## [Information shown]
──────────

@[simp] theorem purgeHoldExpiry_frame :
    (purgeHoldExpiry s).pending = s.pending ∧ (purgeHoldExpiry s).choices = s.choices
      ∧ (purgeHoldExpiry s).phase = s.phase ∧ (purgeHoldExpiry s).pins = s.pins
      ∧ (purgeHoldExpiry s).line = s.line ∧ (purgeHoldExpiry s).comm = s.comm
      ∧ (purgeHoldExpiry s).board = s.board ∧ (purgeHoldExpiry s).banks = s.banks
      ∧ (purgeHoldExpiry s).sched = s.sched ∧ (purgeHoldExpiry s).solv = s.solv
      ∧ (purgeHoldExpiry s).cmds = s.cmds ∧ (purgeHoldExpiry s).agent = s.agent := by
  unfold purgeHoldExpiry; split <;> simp

@[simp] theorem react_frame (r : Refresh) (x : Reaction) :
    (react r x s).pending = s.pending ∧ (react r x s).now = s.now ∧ (react r x s).choices = s.choices
      ∧ (react r x s).phase = s.phase ∧ (react r x s).pins = s.pins ∧ (react r x s).line = s.line
      ∧ (react r x s).comm = s.comm ∧ (react r x s).agent = s.agent := by
  unfold react; split
  · split <;> simp
  all_goals simp

@[simp] theorem reactAll_frame (r : Refresh) (l : List Reaction) :
    (reactAll r l s).pending = s.pending ∧ (reactAll r l s).now = s.now
      ∧ (reactAll r l s).choices = s.choices ∧ (reactAll r l s).phase = s.phase
      ∧ (reactAll r l s).pins = s.pins ∧ (reactAll r l s).line = s.line ∧ (reactAll r l s).comm = s.comm
      ∧ (reactAll r l s).agent = s.agent := by
  exact ⟨(foldl_keeps _ State.pending (by simp) _ _),
    (foldl_keeps _ State.now (by simp) _ _),
    (foldl_keeps _ State.choices (by simp) _ _),
    (foldl_keeps _ State.phase (by simp) _ _),
    (foldl_keeps _ State.pins (by simp) _ _),
    (foldl_keeps _ State.line (by simp) _ _),
    (foldl_keeps _ State.comm (by simp) _ _),
    (foldl_keeps _ State.agent (by simp) _ _)⟩

@[simp] theorem boardRefresh_frame (n : Nat) (r : Refresh) :
    (boardRefresh n r s).pending = s.pending ∧ (boardRefresh n r s).now = s.now
      ∧ (boardRefresh n r s).choices = s.choices ∧ (boardRefresh n r s).phase = s.phase
      ∧ (boardRefresh n r s).pins = s.pins ∧ (boardRefresh n r s).comm = s.comm
      ∧ (boardRefresh n r s).agent = s.agent := by
  simp [boardRefresh]

@[simp] theorem takeRefresh_frame (n : Nat) (r : Refresh) :
    (takeRefresh n r s).pending = s.pending ∧ (takeRefresh n r s).now = s.now
      ∧ (takeRefresh n r s).phase = s.phase ∧ (takeRefresh n r s).pins = s.pins
      ∧ (takeRefresh n r s).comm = s.comm ∧ (takeRefresh n r s).agent = s.agent := by
  unfold takeRefresh; split <;> simp

/-- A refresh takes exactly one open order (log 1). -/
@[simp] theorem takeRefresh_choices (n : Nat) (r : Refresh) : (takeRefresh n r s).choices = s.choices + 1 := by
  unfold takeRefresh; split <;> simp

@[simp] theorem offerErrors_frame (t : Transit) :
    (offerErrors t s).pending = s.pending ∧ (offerErrors t s).now = s.now
      ∧ (offerErrors t s).choices = s.choices ∧ (offerErrors t s).phase = s.phase
      ∧ (offerErrors t s).pins = s.pins ∧ (offerErrors t s).line = s.line ∧ (offerErrors t s).comm = s.comm
      ∧ (offerErrors t s).board = s.board ∧ (offerErrors t s).banks = s.banks
      ∧ (offerErrors t s).sched = s.sched ∧ (offerErrors t s).solv = s.solv ∧ (offerErrors t s).web = s.web
      ∧ (offerErrors t s).dryer = s.dryer ∧ (offerErrors t s).cmds = s.cmds
      ∧ (offerErrors t s).agent = s.agent := by
  unfold offerErrors; split <;> simp

@[simp] theorem outCycleEnd_frame (t : Transit) :
    (outCycleEnd t s).pending = s.pending ∧ (outCycleEnd t s).now = s.now
      ∧ (outCycleEnd t s).choices = s.choices ∧ (outCycleEnd t s).phase = s.phase
      ∧ (outCycleEnd t s).pins = s.pins ∧ (outCycleEnd t s).comm = s.comm ∧ (outCycleEnd t s).board = s.board
      ∧ (outCycleEnd t s).banks = s.banks ∧ (outCycleEnd t s).sched = s.sched
      ∧ (outCycleEnd t s).solv = s.solv ∧ (outCycleEnd t s).web = s.web ∧ (outCycleEnd t s).dryer = s.dryer
      ∧ (outCycleEnd t s).cmds = s.cmds ∧ (outCycleEnd t s).agent = s.agent := by
  simp [outCycleEnd]

@[simp] theorem backCycleEnd_frame (n : Nat) (t : Transit) :
    (backCycleEnd n t s).pending = s.pending ∧ (backCycleEnd n t s).now = s.now
      ∧ (backCycleEnd n t s).phase = s.phase ∧ (backCycleEnd n t s).pins = s.pins
      ∧ (backCycleEnd n t s).comm = s.comm ∧ (backCycleEnd n t s).agent = s.agent := by
  unfold backCycleEnd; simp only []; repeat' split
  all_goals simp [goodCycleEnd, poisonedCycleEnd]

@[simp] theorem outServiceEnd_frame (t : Transit) :
    (outServiceEnd t s).pending = s.pending ∧ (outServiceEnd t s).now = s.now
      ∧ (outServiceEnd t s).choices = s.choices ∧ (outServiceEnd t s).phase = s.phase
      ∧ (outServiceEnd t s).pins = s.pins ∧ (outServiceEnd t s).comm = s.comm
      ∧ (outServiceEnd t s).board = s.board ∧ (outServiceEnd t s).banks = s.banks
      ∧ (outServiceEnd t s).sched = s.sched ∧ (outServiceEnd t s).solv = s.solv
      ∧ (outServiceEnd t s).web = s.web ∧ (outServiceEnd t s).dryer = s.dryer
      ∧ (outServiceEnd t s).cmds = s.cmds := by
  simp [outServiceEnd]

@[simp] theorem statusSlotWrite_frame (i : Nat) :
    (statusSlotWrite i s).pending = s.pending ∧ (statusSlotWrite i s).now = s.now
      ∧ (statusSlotWrite i s).choices = s.choices ∧ (statusSlotWrite i s).phase = s.phase
      ∧ (statusSlotWrite i s).pins = s.pins ∧ (statusSlotWrite i s).comm = s.comm
      ∧ (statusSlotWrite i s).board = s.board ∧ (statusSlotWrite i s).banks = s.banks
      ∧ (statusSlotWrite i s).sched = s.sched ∧ (statusSlotWrite i s).solv = s.solv
      ∧ (statusSlotWrite i s).web = s.web ∧ (statusSlotWrite i s).dryer = s.dryer
      ∧ (statusSlotWrite i s).cmds = s.cmds ∧ (statusSlotWrite i s).log = s.log
      ∧ (statusSlotWrite i s).agent = s.agent := by
  unfold statusSlotWrite; repeat' split
  all_goals simp
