/-- Settles O34: the passages that are not offered, unmapped and mapped; and the entry of a role through a refresh. -/
theorem commandPassageForwards : Obligations.CommandPassageForwards := by
  unfold Obligations.CommandPassageForwards
  refine ⟨fun i s f rest slot hs hpass => ⟨fun hno => ?_, fun honline hsince hcomm hkind => ?_⟩, fun r s t ht => ?_⟩
  · refine congrArg Host.Outcome.next (commandPassage_not hs hpass ?_)
    by_cases hk : slot.kind = .command
    · refine .inl (Bool.eq_false_iff.2 fun ho => ?_)
      obtain ⟨h1, h2, h3⟩ := offered_iff.1 ho
      simp_all
    · exact .inr hk
  · have hexec : exec (.commandPassage i) s = .next (passSlot i f slot (lateForward s)) :=
      congrArg Host.Outcome.next (commandPassage_of hs hpass (offered_iff.2 ⟨honline, hsince, hcomm⟩) hkind)
    have hhead : ∀ g v, setOutHead g v = { v with line.outStore := g :: v.line.outStore.tail } := fun _ _ => rfl
    rw [hexec]
    refine ⟨fun hm => ⟨fun h1 h2 => ?_, fun h => ?_⟩, fun m p e hm hp he => ?_⟩
    · rw [passSlot_unmapped hm, lateForward_idle (evaluating_none h1 h2), hhead, hs]
      rfl
    · rw [passSlot_unmapped hm, lateForward_running ((evaluating_iff s).2 h), setOutHead_offer, hhead]
      show Host.Outcome.next (offer _ _ _ { s with line.outStore := _ :: s.line.outStore.tail, cmds.late := _ }) = _
      rw [hs]
      rfl
    · obtain ⟨hline, hself, hother, hlate, hframe, hkept⟩ := mappedPassage (u := passSlot i f slot (lateForward s))
        hs he (passSlot_mapped hm hp he)
      refine ⟨_, rfl, hline, hself, hother, fun h => ?_, fun h1 h2 => ?_, hframe, fun late l capped v k hlt hl hv hk hc =>
        ⟨fun hrole => ?_, fun hrole => ?_⟩⟩
      · rw [hlate, if_pos ((evaluating_iff s).2 h)]; rfl
      · rw [hlate, evaluating_none h1 h2]; rfl
      · rw [hkept, if_neg hrole, passSlot_mapped hm hp he, forwardRole_late_plain hrole]
        subst hl hlt
        exact ⟨rfl, rfl, rfl⟩
      · subst hlt
        rw [hrole] at hkept hv hk hc
        rw [hkept, if_pos rfl, passSlot_mapped hm hp he, hrole]
        obtain ⟨h1, h2⟩ := keepArriving_kept (cycleNumber f.arrived) slot.value s.cmds.kept
        exact ⟨h1, h2, speedPassage
          (u := forwardRole .speedRef p e slot.value (cycleNumber f.arrived) (lateForward s)) hl hv hk hc rfl⟩
  · replace ht : t = commandReaction r s := ht
    subst ht
    have haside := commandReaction_aside r s
    refine ⟨fun hc => by rw [commandReaction, if_neg (by simp [hc])], by simp, ?_, roles_of_aside haside,
      fun role e p c h matched hlaw hc he hp hh hmatched released hrel => ?_⟩
    · simp only [CmdTable.aside, Prod.mk.injEq] at haside
      obtain ⟨-, hlate, hkept, hflag⟩ := haside
      dsimp only
      rw [hlate, hkept, hflag]
    · have hcalm : ∀ y : CmdEntry, y.released = e.released →
          calm s (commandReaction r s) y = { y with released := released } := fun y hy => by
        rw [calm, hrel, hy]
      subst hh
      have hplain : (r.good = false ∨ r.cycle = none ∨ echoEntry s.map role = none
          ∨ ∃ c, r.cycle = some c ∧ forwardedAt c e = false) →
          (commandReaction r s).cmds.entry? role =
            some { e with hold := holdAfter s.map r role e.hold, released := released } := fun hno => by
        rw [commandReaction_unjudged hlaw hc he hno]
        exact congrArg some (hcalm _ (by rfl))
      refine ⟨fun hno => hplain ?_, fun hgood hcycle hecho => ⟨fun h1 h2 => hplain ?_, fun hf => ?_⟩⟩
      · obtain hno | hno | hno := hno
        · exact .inl hno
        · exact .inr (.inl hno)
        · exact .inr (.inr (.inl hno))
      · exact .inr (.inr (.inr ⟨c, hcycle, Bool.eq_false_iff.2 fun hf => (forwardedAt_iff.1 hf).elim h1 h2⟩))
      · have hf' := forwardedAt_iff.2 hf
        obtain ⟨u, hturn⟩ := commandReaction_turn hlaw hc he hgood hcycle
        have hjudged := hturn.judged he hp hecho hf'
        have hechoes : echoMatches p.tolerance (s.board.echo? role)
            { e with hold := holdAfter s.map r role e.hold } = true ↔ matched :=
          echoMatches_iff.trans hmatched.symm
        refine ⟨fun hm => ⟨?_, fun hx hresp => hturn.matched he hp hecho hf' (hechoes.2 hm) hx hresp⟩,
          fun hm hpos => ?_, fun hm hzero n hn => ⟨?_, fun hlimit hresp => ?_⟩⟩
        · rw [hjudged, judgedEntry, if_pos (hechoes.2 hm)]
          exact congrArg some (hcalm _ (by rfl))
        · rw [hjudged, judgedEntry, if_neg (fun hy => hm (hechoes.1 hy)), if_pos hpos]
          exact congrArg some (hcalm _ (by rfl))
        · rw [hjudged, judgedEntry, if_neg (fun hy => hm (hechoes.1 hy)),
            if_neg (by simp [hzero]), hn]
          exact congrArg some (hcalm _ (by rfl))
        · exact hturn.unresponsive he hp hecho hf' (Bool.eq_false_iff.2 fun hy => hm (hechoes.1 hy)) hzero
            (hn ▸ hlimit) hresp
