-- ==== Sys2Proof/Machine/ConfigDecoder.lean ====
section
/-!
DEFINITION. Configuration Decoder: DECODE and DECODE_CONFIG (spec/44_config_decoder.md).
-/
namespace Sys2Proof.Machine

/-- What DECODE does with `PKT`: write `CFG` and set `CFG_VALID`, or clear `CFG_VALID` and leave `CFG` (R200). -/
def decodePacket (s : State) : State :=
  match recordOf s.pkt with
  | some c => { s with cfg := c, flags.cfgValid := true }
  | none => { s with flags.cfgValid := false }

/-- DECODE (R200): one step, no wait, and so nothing to go on from. -/
def execDecode (s : State) : Host.Outcome State Fault Refusal :=
  .next (runOperation .decode (fun t => finish (decodePacket t)) (fun t => t) s)

/-- A DECODE_CONFIG command after a reading: a packet is decoded; a record ends the operation, a discard asks the
framer for another packet (R206, R207). -/
def decodeConfigReading (smp : Sample) (s : State) : State :=
  match packetIteration smp s with
  | (t, none) => awaitTick t
  | (t, some _) =>
    if (decodePacket t).flags.cfgValid then finish (decodePacket t) else beginPeriod (decodePacket t)

/-- DECODE_CONFIG (R206). -/
def execDecodeConfig (s : State) : Host.Outcome State Fault Refusal :=
  .next (runOperation .decodeConfig beginPeriod (rxRun startConversion decodeConfigReading) s)

end Sys2Proof.Machine
end

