-- ==== Sys2Proof/Tests/Slice0.lean ====
section
/-!
SUPPORT. The model's own tests, each from a vector of spec/95_test_vectors.md or an example of the rule it names, and a
witness for every obligation that has hypotheses: a concrete state and operands that meet all of them together.
-/
namespace Sys2Proof.Tests
open Sys2Proof Sys2Proof.Machine

/-! ### Helpers -/

/-- The state an outcome answers (`d` for a stop, which never happens). -/
def state (d : State) : Host.Outcome State Fault Refusal → State
  | .next t => t
  | .fault _ => d
  | .refused _ => d

/-- The reset state with inputs to come. -/
def idle (inputs : List Input) : State := { State.reset with inbox := inputs }

/-- The host writes a command word. -/
def command (w : Word) : Input := .hostWrite .reg 8 w

/-- Operation `i` in progress, its receiver suspended at `rs`. -/
def running (i : Instr) (rs : RxState) : State :=
  { State.reset with cmd := encode i, flags.busy := true, seq.opr := some i, seq.rxState := rs }

/-- A receiver with detection on: a window of 100 to 300 gave the thresholds 160 and 240 (R163). -/
def lit : Receiver :=
  { Receiver.reset with
    tick := 51, lastFlip := 40, calP2p := 200, thrLow := 160, thrHigh := 240, calPos := 7, calMin := 100, calMax := 300 }

/-- Operation `i` with a reading ready, detection on, level 0. -/
def reading (i : Instr) (smp : Sample) : State :=
  { running i .waitAdc with rx := lit, ports.adcDone := true, ports.adcData := smp }

/-- A ring whose entries from index 0 are the periods of a packet's bits, 40 for 0 and 120 for 1 (R190). -/
def ringOf (p : Word) : Vector Tick 32 := Vector.ofFn fun k => if p.getLsbD (31 - k) then 120 else 40

/-- The ring of a packet, the cursor at its first bit. -/
def aligned (p : Word) : Receiver := { lit with ring := ringOf p, cur := 0 }

/-- A receiver operation at the reading that ends a period of `2 · half` ticks, the last bit of packet `p`. -/
def lastBit (i : Instr) (p : Word) (half : Tick) : State :=
  { reading i 100 with
    rx := { lit with level := true, ring := ringOf p, cur := 31, tick := 40 + half }, seq.edgeNo := 1, seq.d1 := half }

/-- Bus operation `i` at engine state `b`, the Bus port showing `st`. -/
def onBus (i : Instr) (wlen rlen : Byte) (b : BmeState) (st : BusSample) : State :=
  { running i .idle with
    ports.bus := st, wbuf := [(0, 0x10), (1, 0x20), (2, 0x30)],
    seq.bmeState := b, seq.xaddr := 0x28, seq.xwlen := wlen, seq.xrlen := rlen, seq.xok := true }

/-- A completed write sample; `nack` is `RXACK`. -/
def wrote (nack : Bool) : BusSample := { BusSample.quiet with wif := true, rxack := nack }

/-- A completed read sample. -/
def got (b : Byte) : BusSample := { BusSample.quiet with rif := true, rdata := b }

/-- An address phase that lost arbitration. -/
def lost : BusSample := { BusSample.quiet with wif := true, arblost := true }

/-! ### Well-formedness, decoding, refusals (spec/95_test_vectors.md V-X) -/

theorem test_zero_length_transaction_is_ill_formed : (Instr.busXact 0x28 0 0).wellFormed = false := by decide
theorem test_one_length_is_well_formed :
    (Instr.busXact 0x28 1 0).wellFormed = true ∧ (Instr.busXact 0x28 0 1).wellFormed = true := by decide
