/-- What each command does to a paused controller: `step n` starts n single steps, `m` and `i` move their cursor, `end` runs
on without pausing, `exit` terminates; none changes the CPU (60_exceptions.md R234 to R237; decisions D18, D19, D28, D31,
log 19). The queue of lines is the model's (log 12), that `m` and `i` are answered by the view is its choice (log 25). -/
def Obligations.PausedCommandsActOnTheControllerAlone : Prop :=
  ∀ (s : State) (line : Text) (later : List Text),
    s.dbg.controller = .pausedInteractive → s.dbg.commands = line :: later →
    ∃ t : State, step s = .next t ∧ s.sameCpu t ∧ t.dbg.commands = later ∧ t.dbg.mode = s.dbg.mode ∧
      (∀ n, parseCommand line = .step n →
        t.dbg.controller = .singleStep n ∧ t.dbg.debugFlag = s.dbg.debugFlag ∧
        t.dbg.memCursor = s.dbg.memCursor ∧ t.dbg.instrCursor = s.dbg.instrCursor) ∧
      (∀ a, parseCommand line = .memoryView a →
        t.dbg.controller = .pausedInteractive ∧ t.dbg.debugFlag = s.dbg.debugFlag ∧
        t.dbg.memCursor = a ∧ t.dbg.instrCursor = s.dbg.instrCursor ∧ t.dbg.reply = some .view) ∧
      (∀ a, parseCommand line = .instructionView a →
        t.dbg.controller = .pausedInteractive ∧ t.dbg.debugFlag = s.dbg.debugFlag ∧
        t.dbg.memCursor = s.dbg.memCursor ∧ t.dbg.instrCursor = a ∧ t.dbg.reply = some .view) ∧
      (parseCommand line = .endPausing →
        t.dbg.controller = .continuousRun ∧ t.dbg.debugFlag = false ∧
        t.dbg.memCursor = s.dbg.memCursor ∧ t.dbg.instrCursor = s.dbg.instrCursor) ∧
      (parseCommand line = .exit →
        t.dbg.controller = .terminated ∧ t.dbg.debugFlag = s.dbg.debugFlag ∧
        t.dbg.memCursor = s.dbg.memCursor ∧ t.dbg.instrCursor = s.dbg.instrCursor)

/-- A debug command with a missing or malformed numeric argument is rejected with InvalidCommandArgument and changes no CPU
state and no controller state (60_exceptions.md R227): `m` and `i` with a missing or non-hexadecimal address wherever the
controller reads commands, and `step`, whose argument may be missing, with a non-decimal count where it is accepted (R234,
R235; the base is the spec's decision D18, log 19). The line read leaves the model's queue of lines (log 12), and the error,
which stands for the redisplay too, is the model's `reply` (log 25). -/
def Obligations.InvalidArgumentIsRejectedAndChangesNoState : Prop :=
  ∀ (s : State) (line : Text) (later : List Text), s.dbg.commands = line :: later →
    ((s.dbg.controller = .pausedInteractive ∨ s.dbg.controller = .terminalInspection) ∧
        (splitLine line).1 ∈ [['m'], ['i']] ∧ number? 16 (splitLine line).2 = none ∨
      s.dbg.controller = .pausedInteractive ∧
        (splitLine line).1 = ['s', 't', 'e', 'p'] ∧ (splitLine line).2 ≠ [] ∧ number? 10 (splitLine line).2 = none) →
    step s = .next { s with dbg := { s.dbg with commands := later, reply := some (.invalidCommandArgument line) } }

/-- Any unrecognized command leaves the state unchanged and redisplays the view (60_exceptions.md R239): wherever the
controller reads commands, a word that is none of `step`, `m`, `i`, `end`, `exit`, and `end` or `exit` with an argument (the
model's reading, log 14); in TerminalInspection also every line of the words `step` and `end` (R238, decision D30, log 19).
The line read leaves the model's queue of lines and the view is held in the model's `reply` (log 12). -/
def Obligations.UnrecognizedCommandLeavesTheStateUnchanged : Prop :=
  ∀ (s : State) (line : Text) (later : List Text), s.dbg.commands = line :: later →
    ((s.dbg.controller = .pausedInteractive ∨ s.dbg.controller = .terminalInspection) ∧
        (splitLine line).1 ∉ [['s', 't', 'e', 'p'], ['m'], ['i'], ['e', 'n', 'd'], ['e', 'x', 'i', 't']] ∨
      (s.dbg.controller = .pausedInteractive ∨ s.dbg.controller = .terminalInspection) ∧
        (splitLine line).1 ∈ [['e', 'n', 'd'], ['e', 'x', 'i', 't']] ∧ (splitLine line).2 ≠ [] ∨
      s.dbg.controller = .terminalInspection ∧ (splitLine line).1 ∈ [['s', 't', 'e', 'p'], ['e', 'n', 'd']]) →
    step s = .next { s with dbg := { s.dbg with commands := later, reply := some .view } }

/-- TerminalInspection accepts only `m`, `i` and `exit`: it is left by `exit` alone, only `m` and `i` move a cursor, and no
CPU state changes (60_exceptions.md R238, decision D30, log 19). That the oldest line of a queue is read and the later ones
stay is log 12; that the view answers `m` and `i` and nothing answers `exit` is log 25. -/
def Obligations.TerminalInspectionAcceptsOnlyViewsAndExit : Prop :=
  ∀ (s : State) (line : Text) (later : List Text),
    s.dbg.controller = .terminalInspection → s.dbg.commands = line :: later →
    ∃ t : State, step s = .next t ∧ s.sameCpu t ∧ t.dbg.commands = later ∧
      (parseCommand line = .exit → t.dbg.controller = .terminated ∧ t.dbg.reply = none) ∧
      (parseCommand line ≠ .exit → t.dbg.controller = .terminalInspection) ∧
      t.dbg.memCursor = (match parseCommand line with | .memoryView a => a | _ => s.dbg.memCursor) ∧
      t.dbg.instrCursor = (match parseCommand line with | .instructionView a => a | _ => s.dbg.instrCursor) ∧
      (∀ a, parseCommand line = .memoryView a ∨ parseCommand line = .instructionView a → t.dbg.reply = some .view) ∧
      t.dbg.debugFlag = s.dbg.debugFlag ∧ t.dbg.mode = s.dbg.mode

/-! ## Assembler text and decoder text -/

/-- The round trip of 30_encoding.md R84 in one direction (marked there as derived): the canonical text of every instruction
of the implementation assembles at any cursor, and the decoder there renders the same text and the same next index, which is
(cursor + 1 + len) mod 65536 (R74, R76, R81; the wraps are the spec's decisions D21 and D23, log 21). -/
def Obligations.DisassemblyOfAssembledTextIsTheText : Prop :=
  ∀ (omitted : List Form) (i : Instr) (m : Memory) (cursor : Word), i.wellFormed omitted = true →
    ∃ (m' : Memory) (next : Word),
      assembleLine omitted m cursor (lineText i.form i.operand) = .ok (m', next) ∧
      disassemble omitted m' cursor = (lineText i.form i.operand, next) ∧
      next.toNat = (cursor.toNat + 1 + i.mode.operandBytes) % 65536 ∧
      Memory.readBytes m' cursor (encode i).length = encode i

/-- The round trip of 30_encoding.md R84 in the other direction (marked there as derived): the text the decoder renders for
a table opcode assembles to the same bytes at the same place, so that memory reads as before everywhere. -/
def Obligations.AssemblyOfDisassembledBytesIsTheBytes : Prop :=
  ∀ (omitted : List Form) (m : Memory) (index : Word), romRow? omitted (Memory.read8 m index) ≠ none →
    ∃ m' : Memory,
      assembleLine omitted m index (disassemble omitted m index).1 = .ok (m', (disassemble omitted m index).2) ∧
      ∀ a : Word, Memory.read8 m' a = Memory.read8 m a

/-- The encoder raises MalformedOperand exactly when the line matches no grammar or its (mnemonic, mode) pair is no row of
the implementation (30_encoding.md R75; that nothing is written then is decision D17, log 21: the error carries no memory). -/
def Obligations.AssemblerRejectsExactlyTheAbsentPairs : Prop :=
  ∀ (omitted : List Form) (m : Memory) (cursor : Word) (line : Text),
    assembleLine omitted m cursor line = .error (.malformedOperand line) ↔
      ∀ (f : Form) (operand : Word), parseLine line = some (f, operand) →
        f ∈ omitted ∨ ∀ row ∈ opcodeRom, row.form ≠ f

/-- The decoder is total and never stalls: at an opcode outside the implementation it renders the placeholder and advances by
exactly one byte, and at any other it advances by the instruction's length, one, two or three bytes (30_encoding.md R81 to
R83, decisions D15 and D23, log 21). -/
def Obligations.DisassemblerAlwaysAdvances : Prop :=
  ∀ (omitted : List Form) (m : Memory) (index : Word),
    (romRow? omitted (Memory.read8 m index) = none →
      disassemble omitted m index = (['?', '?', '?'], index + 1)) ∧
    (∀ row : RomRow, romRow? omitted (Memory.read8 m index) = some row →
      (disassemble omitted m index).2.toNat = (index.toNat + 1 + row.form.mode.operandBytes) % 65536) ∧
    ((disassemble omitted m index).2 = index + 1 ∨ (disassemble omitted m index).2 = index + 2 ∨
      (disassemble omitted m index).2 = index + 3)

/-- A load of assembly text succeeds exactly when every line before the first blank one reads as an instruction of the
implementation, and then the encodings of those instructions, in order and one after another, are loaded from 0x8000 upward
(30_encoding.md R86 with R74; `State.loadBytes` is the load of R85, whose bytes LoadPlacesEachByteFrom8000Upward states).
That a bad line stops the load is the spec's decision D17 (log 21). -/
def Obligations.AssemblyLoadSucceedsOnlyOnGoodLines : Prop :=
  ∀ (s t : State) (lines : List Text),
    s.loadAssembly lines = .ok t ↔
      ∃ program : List Instr,
        List.Forall₂ (fun line i => parseLine line = some (i.form, i.operand) ∧ i.wellFormed s.omitted = true)
          (lines.takeWhile fun l => trimBlanks l ≠ []) program ∧
        t = s.loadBytes (program.flatMap encode)

/-! ## The end of a debugged run -/

/-- Terminated is final: the controller accepts no command and runs no dispatcher step, whether or not the core still runs, so
that no step and no run changes anything (60_exceptions.md R240; after `exit` the core may still be Running, R237). That the
waiting lines stay in the model's queue is log 12. -/
def Obligations.TerminatedIsFinal : Prop :=
  ∀ s : State, s.dbg.controller = .terminated →
    (∀ t : State, step s = .next t → t = s) ∧ ∀ (n : Nat) (t : State), core.run n s = .next t → t = s
end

──────────

## [What to work on]
Copy out only the lines running from the beginning of the data to the line with "theorem takeRefresh_frame (n", both ends included.

## [Output]
@[simp] theorem purgeHoldExpiry_frame :
    (purgeHoldExpiry s).pending = s.pending ∧ (purgeHoldExpiry s).choices = s.choices
      ∧ (purgeHoldExpiry s).phase = s.phase ∧ (purgeHoldExpiry s).pins = s.pins
      ∧ (purgeHoldExpiry s).line = s.line ∧ (purgeHoldExpiry s).comm = s.comm
      ∧ (purgeHoldExpiry s).board = s.board ∧ (purgeHoldExpiry s).banks = s.banks
      ∧ (purgeHoldExpiry s).sched = s.sched ∧ (purgeHoldExpiry s).solv = s.solv
      ∧ (purgeHoldExpiry s).cmds = s.cmds ∧ (purgeHoldExpiry s).agent = s.agent := by
  unfold purgeHoldExpiry; split <;> simp

@[simp] theorem react_frame (r : Refresh) (x : Reaction) :
    (react r x s).pending = s.pending ∧ (react r x s).now = s.now ∧ (react r x s).choices = s.choices
      ∧ (react r x s).phase = s.phase ∧ (react r x s).pins = s.pins ∧ (react r x s).line = s.line
      ∧ (react r x s).comm = s.comm ∧ (react r x s).agent = s.agent := by
  unfold react; split
  · split <;> simp
  all_goals simp

@[simp] theorem reactAll_frame (r : Refresh) (l : List Reaction) :
    (reactAll r l s).pending = s.pending ∧ (reactAll r l s).now = s.now
      ∧ (reactAll r l s).choices = s.choices ∧ (reactAll r l s).phase = s.phase
      ∧ (reactAll r l s).pins = s.pins ∧ (reactAll r l s).line = s.line ∧ (reactAll r l s).comm = s.comm
      ∧ (reactAll r l s).agent = s.agent := by
  exact ⟨(foldl_keeps _ State.pending (by simp) _ _),
    (foldl_keeps _ State.now (by simp) _ _),
    (foldl_keeps _ State.choices (by simp) _ _),
    (foldl_keeps _ State.phase (by simp) _ _),
    (foldl_keeps _ State.pins (by simp) _ _),
    (foldl_keeps _ State.line (by simp) _ _),
    (foldl_keeps _ State.comm (by simp) _ _),
    (foldl_keeps _ State.agent (by simp) _ _)⟩

@[simp] theorem boardRefresh_frame (n : Nat) (r : Refresh) :
    (boardRefresh n r s).pending = s.pending ∧ (boardRefresh n r s).now = s.now
      ∧ (boardRefresh n r s).choices = s.choices ∧ (boardRefresh n r s).phase = s.phase
      ∧ (boardRefresh n r s).pins = s.pins ∧ (boardRefresh n r s).comm = s.comm
      ∧ (boardRefresh n r s).agent = s.agent := by
  simp [boardRefresh]

@[simp] theorem takeRefresh_frame (n : Nat) (r : Refresh) :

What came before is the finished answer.